The equivalence of magnetomotive force also represents the equivalence of current. He is $\small i_{A }/i_{B }/i_{C },i_{a }/i_{b },i_{m }/i_{t }$ equivalent. The three of them can generate the same magnetomotive force. The most important task now is to find the accurate equivalent relationship between the above three sets of currents.

2.3 Three-phase static-two-phase static transformation-3/2 transformation

Physical basis: magnetomotive force of each phase = effective number of turns * current size

As shown in the figure above, for the sake of convenience, the $\small A$ phase and the $\small \alpha$ phase are superimposed to $\small ABC$ be the three-phase static magnetomotive force vector diagram and $\small \alpha \beta$ the two-phase static magnetomotive force vector diagram.

When the two sets of magnetomotive force are equal, $\small \alpha \beta$ the projections of the two sets of windings' instantaneous magnetomotive force on the axis are equal.

That is, the following relationship:

$\small N_{2}i_{\alpha }=N_{3}i_{A}-N_{3}i_{B}cos60^{\circ}-N_{3}i_{C}cos60^{\circ}=N_{3}\left ( i_{A}-\frac{1}{2} i_{B}-\frac{1}{2} i_{C}\right )$

$\small N_{2}i_{\beta }=N_{3}i_{B }sin60^{\circ}-N_{3}i_{C}sin60^{\circ}=\frac{\sqrt{3}}{2}N_{3}\left ( i_{B}-i_{C}\right )$

It is proved in Appendix 4 of Chen Boshi's book that when the power is unchanged before and after conversion, the turns ratio of three-phase and two-phase is:

$\small \frac{N_{3}}{N_{2}}=\sqrt{\frac{2}{3}}$

Combining the above two formulas, the transformation matrix can be obtained as:

$\small \begin{bmatrix} i_{\alpha }\\ i_{\beta } \end{bmatrix}=\sqrt{\frac{2}{3}}\begin{bmatrix} 1& -\frac{1}{2}& -\frac{1}{2} \\ 0& \frac{\sqrt{3}}{2} & -\frac{\sqrt{3}}{2} \end{bmatrix}\begin{bmatrix} i_{A }\\ i_{B }\\ i_{C } \end{bmatrix}$

If the three-phase winding is Y-shaped connection without a zero line, then $\small i_{a}+i_{b}+i_{c}=0$ the transformation matrix can be obtained by substituting the above formula:

$\small \begin{bmatrix} i_{\alpha }\\ i_{\beta } \end{bmatrix}=\begin{bmatrix} \sqrt{\frac{3}{2}}&0 \\ \frac{1}{\sqrt{2}}& \sqrt{2}\end{bmatrix}\begin{bmatrix} i_{A }\\ i_{B }\end{bmatrix}$

2.4 Two-phase static-two-phase rotating transformation-2s/2r transformation

As shown in the figure above, it $\small \alpha \beta$ is a two-phase stationary coordinate system and $\small MT$ a two-phase rotating coordinate system;

$\small MT$ Coordinate system to the synchronous speed $\small \omega_{1}$ of rotation, and $\small i_{t}$ , and $\small i_{m}$ of constant length (Since approximately equal to the number of turns).
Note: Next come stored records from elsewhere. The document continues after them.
-- ==== Sys2Proof/Laws/Exec.lean ====
section
/-! SUPPORT. What an instruction can do, said once: it runs under its guard with its effect, or raises a fault of R201, or
is an aliasing case under `refuse`. -/

namespace Sys2Proof.Machine

open Sys2Proof.Safety

/-- When `i` runs without a fault and without a refusal. -/
def Guard (i : Instr) (s : State) : Prop :=
  match i with
  | .ret => s.sp.val ≠ 0
  | .call _ => s.sp.val < 16
  | .addReg x y | .subReg x y | .subnReg x y => vfAmong x y = false ∨ s.params.vfAliasPolicy = .snapshot
  | .shrReg _ y | .shlReg _ y => (y == vF) = false ∨ s.params.vfAliasPolicy = .snapshot
  | .addI x => s.i.toNat + (s.reg x).toNat ≤ 0xFFFF
  | .ldB _ => 0x50 ≤ s.i.toNat ∧ s.i.toNat + 3 ≤ 0x1000
  | .storeRegs x => 0x50 ≤ s.i.toNat ∧ s.i.toNat + (x.val + 1) ≤ 0x1000
  | .loadRegs x => s.i.toNat + (x.val + 1) ≤ 0x1000
  | .drw _ _ n => n = 0 ∨ s.i.toNat + n ≤ 0x1000
  | .skp x | .sknp x => (s.reg x).toNat < 16
  | .ldF x => (s.reg x).toNat ≤ 0xF
  | _ => True

/-- The state `i` leaves when it runs. -/
def effect (i : Instr) (s : State) : State :=
  match i with
  | .cls => ((s.setFb clearFb).emitRepaint).setPc (s.pc + 2)
  | .ret => { s with pc := s.stack[s.sp.val - 1]'(by omega), sp := ⟨s.sp.val - 1, by omega⟩ }
  | .jp nnn => s.setPc (zextAddr nnn)
  | .call nnn =>
    { s with
      pc := zextAddr nnn, stack := s.stack.setIfInBounds s.sp.val (s.pc + 2), sp := ⟨min (s.sp.val + 1) 16, by omega⟩ }
  | .jpV0 nnn => s.setPc (u16 ((s.reg 0).toNat + nnn.toNat))
  | .seImm x kk => s.setPc (s.pc + if s.reg x == kk then 4 else 2)
  | .sneImm x kk => s.setPc (s.pc + if s.reg x != kk then 4 else 2)
  | .seReg x y => s.setPc (s.pc + if s.reg x == s.reg y then 4 else 2)
  | .sneReg x y => s.setPc (s.pc + if s.reg x != s.reg y then 4 else 2)
  | .ldImm x kk => (s.setReg x kk).setPc (s.pc + 2)
  | .addImm x kk => (s.setReg x (sum8 (s.reg x) kk)).setPc (s.pc + 2)
  | .ldReg x y => (s.setReg x (s.reg y)).setPc (s.pc + 2)
  | .orReg x y => (s.setReg x (s.reg x ||| s.reg y)).setPc (s.pc + 2)
  | .andReg x y => (s.setReg x (s.reg x &&& s.reg y)).setPc (s.pc + 2)
  | .xorReg x y => (s.setReg x (s.reg x ^^^ s.reg y)).setPc (s.pc + 2)
  | .addReg x y =>
    (s.setFlagThenReg (carryFlag (s.reg x) (s.reg y)) x (sum8 (s.reg x) (s.reg y))).setPc (s.pc + 2)
  | .subReg x y =>
    (s.setFlagThenReg (notBorrowFlag (s.reg x) (s.reg y)) x (diff8 (s.reg x) (s.reg y))).setPc (s.pc + 2)
  | .shrReg _ y => (s.setFlagThenReg (lowBitFlag (s.reg y)) y (half8 (s.reg y))).setPc (s.pc + 2)
  | .subnReg x y =>
    (s.setFlagThenReg (notBorrowFlag (s.reg y) (s.reg x)) x (diff8 (s.reg y) (s.reg x))).setPc (s.pc + 2)
  | .shlReg _ y => (s.setFlagThenReg (highBitFlag (s.reg y)) y (double8 (s.reg y))).setPc (s.pc + 2)
  | .ldI nnn => (s.setI (zextAddr nnn)).setPc (s.pc + 2)
  | .addI x => (s.setI (u16 (s.i.toNat + (s.reg x).toNat))).setPc (s.pc + 2)
  | .ldB x => (s.storeBytes s.i.toNat (bcdDigits (s.reg x))).setPc (s.pc + 2)
  | .storeRegs x => ((s.storeBytes s.i.toNat (s.regsThrough x)).setI (s.advancedI x)).setPc (s.pc + 2)
  | .loadRegs x =>
    { s with v := s.loadedRegs s.i.toNat (x.val + 1), i := s.advancedI x, pc := s.pc + 2 }
  | .rnd x kk => (s.consumeRandom.setReg x (s.nextRandom &&& kk)).setPc (s.pc + 2)
  | .drw x y n =>
    (((s.setFb (s.blitRows (s.reg x).toNat (s.reg y).toNat (s.fb, false) n).1).setReg vF
      (flag (s.blitRows (s.reg x).toNat (s.reg y).toNat (s.fb, false) n).2)).emitRepaint).setPc (s.pc + 2)
  | .skp x => s.setPc (s.pc + if (s.keys[(s.reg x).toNat]?).getD false then 4 else 2)
  | .sknp x => s.setPc (s.pc + if !(s.keys[(s.reg x).toNat]?).getD false then 4 else 2)
  | .ldVxDt x => (s.setReg x s.dt).setPc (s.pc + 2)
  | .ldDtVx x => (s.setDt (s.reg x)).setPc (s.pc + 2)
  | .ldStVx x => (s.setSt (s.reg x)).setPc (s.pc + 2)
  | .ldF x => (s.setI (u16 (5 * (s.reg x).toNat))).setPc (s.pc + 2)

/-- Under its guard an instruction answers its effect. -/
theorem exec_of_guard {i : Instr} {s : State} (h : Guard i s) : exec i s = .next (effect i s) := by
  cases i with
  | cls => rfl
  | ret => simp only [exec, execRet, State.pop_ok h]; rfl
  | jp | jpV0 | seImm | sneImm | seReg | sneReg | ldImm | addImm | ldReg | orReg | andReg | xorReg | ldI | ldVxDt
  | ldDtVx | ldStVx => rfl
  | call nnn =>
    have h' : s.sp.val < 16 := h
    simp only [exec, execCall, State.push_ok h', endJump, effect, State.setPc, Host.Outcome.next.injEq]
    congr 1
    · exact (by simp [Vector.set, Vector.setIfInBounds, Array.setIfInBounds, h'])
    · exact Fin.ext (by simp; omega)
  | addReg x y => exact aliasGate_open h _
  | subReg x y => exact aliasGate_open h _
  | shrReg x y => exact aliasGate_open h _
  | subnReg x y => exact aliasGate_open h _
  | shlReg x y => exact aliasGate_open h _
  | addI x => exact if_neg (Nat.not_lt.2 h)
  | ldB x => simp only [exec, execLdB, (firstFault_write_eq_none _ 3).2 (.inr h)]; rfl
  | storeRegs x => simp only [exec, execStoreRegs, (firstFault_write_eq_none _ _).2 (.inr h)]; rfl
  | loadRegs x => simp only [exec, execLoadRegs, (firstFault_read_eq_none _ _).2 (.inr h)]; rfl
  | rnd x kk => simp only [exec, execRnd, endNext, effect, State.setReg_pc, State.consumeRandom_pc]
  | drw x y n => simp only [exec, execDrw, (firstFault_read_eq_none _ _).2 h]; rfl
  | skp x =>
    have h' : (s.reg x).toNat < 16 := h
    simp only [exec, execSkp, State.keyOf_ok h', endSkipIf, effect]
    rw [Vector.getElem?_eq_getElem h']; rfl
  | sknp x =>
    have h' : (s.reg x).toNat < 16 := h
    simp only [exec, execSknp, State.keyOf_ok h', endSkipIf, effect]
    rw [Vector.getElem?_eq_getElem h']; rfl
  | ldF x => exact if_neg (Nat.not_lt.2 h)

/-- What the check of a range of reads can answer. -/
theorem read_fault_of_not {a len : Nat} (h : ¬ (len = 0 ∨ a + len ≤ 0x1000)) :
    firstFault memReadFault a len = some (.outOfBoundsAccess (max a 0x1000)) :=
  firstFault_read_eq_some (by omega) (by omega)

/-- What the check of a range of writes can answer. -/
theorem write_fault_of_not {a len : Nat} (h0 : len ≠ 0) (h : ¬ (0x50 ≤ a ∧ a + len ≤ 0x1000)) :
    firstFault memWriteFault a len = some (.protectedWrite a) ∧ a ≤ 0x4F ∨
      firstFault memWriteFault a len = some (.outOfBoundsAccess (max a 0x1000)) := by
  by_cases ha : a ≤ 0x4F
  · exact .inl ⟨firstFault_write_eq_protected h0 ha, ha⟩
  · exact .inr (firstFault_write_eq_outOfBounds h0 (by omega) (by omega))

/-- Outside its guard an instruction raises a fault of 60_exceptions.md R201, or is an aliasing form (R121) under `refuse`. -/
theorem exec_of_not_guard {i : Instr} {s : State} (h : ¬ Guard i s) :
    (∃ f, MayRaise i f ∧ exec i s = .next (s.raise f (some (encode i)))) ∨
      AliasForm i ∧ s.params.vfAliasPolicy = .refuse ∧ exec i s = .refused .vfAlias := by
  have gated : ∀ {c : Bool} {out}, ¬ (c = false ∨ s.params.vfAliasPolicy = .snapshot) →
      c = true ∧ s.params.vfAliasPolicy = .refuse ∧ aliasGate s c out = .refused .vfAlias := by
    intro c out hn
    have hc : c = true := by cases c <;> simp_all
    have hp : s.params.vfAliasPolicy = .refuse := by cases hp : s.params.vfAliasPolicy <;> simp_all
    exact ⟨hc, hp, aliasGate_refuse hc hp _⟩
  cases i with
  | cls | jp | jpV0 | seImm | sneImm | seReg | sneReg | ldImm | addImm | ldReg | orReg | andReg | xorReg | ldI | rnd
  | ldVxDt | ldDtVx | ldStVx => exact absurd trivial h
  | addReg x y => exact .inr ((gated h).imp_left vfAmong_eq_true.1)
  | subReg x y => exact .inr ((gated h).imp_left vfAmong_eq_true.1)
  | shrReg x y => exact .inr ((gated h).imp_left eq_of_beq)
  | subnReg x y => exact .inr ((gated h).imp_left vfAmong_eq_true.1)
  | shlReg x y => exact .inr ((gated h).imp_left eq_of_beq)
  | ret =>
    have h' : s.sp.val = 0 := Decidable.not_not.1 h
    exact .inl ⟨_, rfl, by simp only [exec, execRet, State.pop_error h']; rfl⟩
  | call nnn =>
    have h' : s.sp.val = 16 := by have : ¬ s.sp.val < 16 := h; omega
    exact .inl ⟨_, rfl, by simp only [exec, execCall, State.push_error h']; rfl⟩
  | addI x =>
    have h' : 0xFFFF < s.i.toNat + (s.reg x).toNat := Nat.not_le.1 h
    exact .inl ⟨_, ⟨_, h', rfl⟩, if_pos h'⟩
  | ldB x =>
    rcases write_fault_of_not (by decide) h with ⟨e, ha⟩ | e
    · exact .inl ⟨_, .inr ⟨_, ha, rfl⟩, by simp only [exec, execLdB, e]; rfl⟩
    · exact .inl ⟨_, .inl ⟨max s.i.toNat 0x1000, by omega, rfl⟩, by simp only [exec, execLdB, e]; rfl⟩
  | storeRegs x =>
    rcases write_fault_of_not (by omega) h with ⟨e, ha⟩ | e
    · exact .inl ⟨_, .inr ⟨_, ha, rfl⟩, by simp only [exec, execStoreRegs, e]; rfl⟩
    · exact .inl ⟨_, .inl ⟨max s.i.toNat 0x1000, by omega, rfl⟩, by simp only [exec, execStoreRegs, e]; rfl⟩
  | loadRegs x =>
    have e := read_fault_of_not (a := s.i.toNat) (len := x.val + 1) (by simpa [Guard] using h)
    exact .inl ⟨_, ⟨max s.i.toNat 0x1000, by omega, rfl⟩, by simp only [exec, execLoadRegs, e]; rfl⟩
  | drw x y n =>
    have e := read_fault_of_not h
    exact .inl ⟨_, ⟨max s.i.toNat 0x1000, by omega, rfl⟩, by simp only [exec, execDrw, e]; rfl⟩
  | skp x =>
    have h' : 15 < (s.reg x).toNat := by have : ¬ (s.reg x).toNat < 16 := h; omega
    exact .inl ⟨_, ⟨_, h', rfl⟩, by simp only [exec, execSkp, State.keyOf_error h']; rfl⟩
  | sknp x =>
    have h' : 15 < (s.reg x).toNat := by have : ¬ (s.reg x).toNat < 16 := h; omega
    exact .inl ⟨_, ⟨_, h', rfl⟩, by simp only [exec, execSknp, State.keyOf_error h']; rfl⟩
  | ldF x =>
    have h' : 0xF < (s.reg x).toNat := Nat.not_le.1 h
    exact .inl ⟨_, ⟨_, h', rfl⟩, if_pos h'⟩

/-- The inversion of `exec`: a next state is the effect under the guard, or the record of a fault of R201. -/
theorem exec_next_cases {i : Instr} {s t : State} (h : exec i s = .next t) :
    (Guard i s ∧ t = effect i s) ∨ ∃ f, MayRaise i f ∧ t = s.raise f (some (encode i)) := by
  by_cases hg : Guard i s
  · rw [exec_of_guard hg] at h; cases h; exact .inl ⟨hg, rfl⟩
  · rcases exec_of_not_guard hg with ⟨f, hf, e⟩ | ⟨-, -, e⟩
    · rw [e] at h; cases h; exact .inr ⟨f, hf, rfl⟩
    · rw [e] at h; cases h

/-- An effect records no fault. -/
@[simp] theorem effect_fault (i : Instr) (s : State) : (effect i s).fault = s.fault := by
  cases i <;> simp [effect]

/-- The inversion of `exec` for a next state in which no fault is recorded. -/
theorem exec_next_running {i : Instr} {s t : State} (h : exec i s = .next t) (hf : t.fault = none) :
    Guard i s ∧ t = effect i s := by
  rcases exec_next_cases h with h | ⟨f, -, rfl⟩
  · exact h
  · simp at hf

/-- No instruction touches the order of the run, the parameters, the keypad or LoadRom's report. -/
theorem exec_keeps_order {i : Instr} {s t : State} (h : exec i s = .next t) :
    t.started = s.started ∧ t.driver = s.driver ∧ t.params = s.params ∧ t.loadReport = s.loadReport ∧
      t.keys = s.keys := by
  rcases exec_next_cases h with ⟨-, rfl⟩ | ⟨f, -, rfl⟩
  · cases i <;> simp [effect]
  · simp

end Sys2Proof.Machine
end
The $\small \alpha \beta$ coordinate system is stationary, $\small \alpha$ and $\small M$ the angle between the axis and the axis $\small \varphi$ changes with time.

From this, it can be deduced that if the magnetomotive force of the two is equivalent, $\small i_{t}$ and the projection $\small i_{m}$ on the $\small \alpha$ axis and the $\small \beta$ axis should be equivalent to $\small i_{a}$ and $\small i_{b}$ , then:

$\small \left\{\begin{matrix} i_{\alpha}=i_{m}cos\varphi -i_{t}sin\varphi \\ i_{\beta }=i_{m}sin\varphi +i_{t}cos\varphi \end{matrix}\right.$

Thus, the transformation matrix of two-phase rotating and two-phase stationary is:

$\small C_{2r/2s}=\begin{bmatrix} cos\varphi &-sin\varphi \\ sin\varphi & cos\varphi \end{bmatrix}$

By transforming the matrix or changing the positions of the two sides of the formula, the two-phase static and two-phase rotating coordinate system can be obtained as:

$\small C_{2s/2r}=\begin{bmatrix} cos\varphi &sin\varphi \\ -sin\varphi & cos\varphi \end{bmatrix}$

Summary: The
permanent magnet synchronous motor system is a non-linear system. Using a mathematical model to simulate this system into a separately-excited DC motor model for control will greatly reduce the control difficulty, which is the core of the control strategy.

The core of coordinate transformation is that different coordinate systems produce the same magnetomotive force. Through the equivalent relationship between each coordinate system, the transformation matrix we need is calculated.

With the coordinate transformation and the simulated separately excited DC motor model, our next step is to design the current loop and speed loop.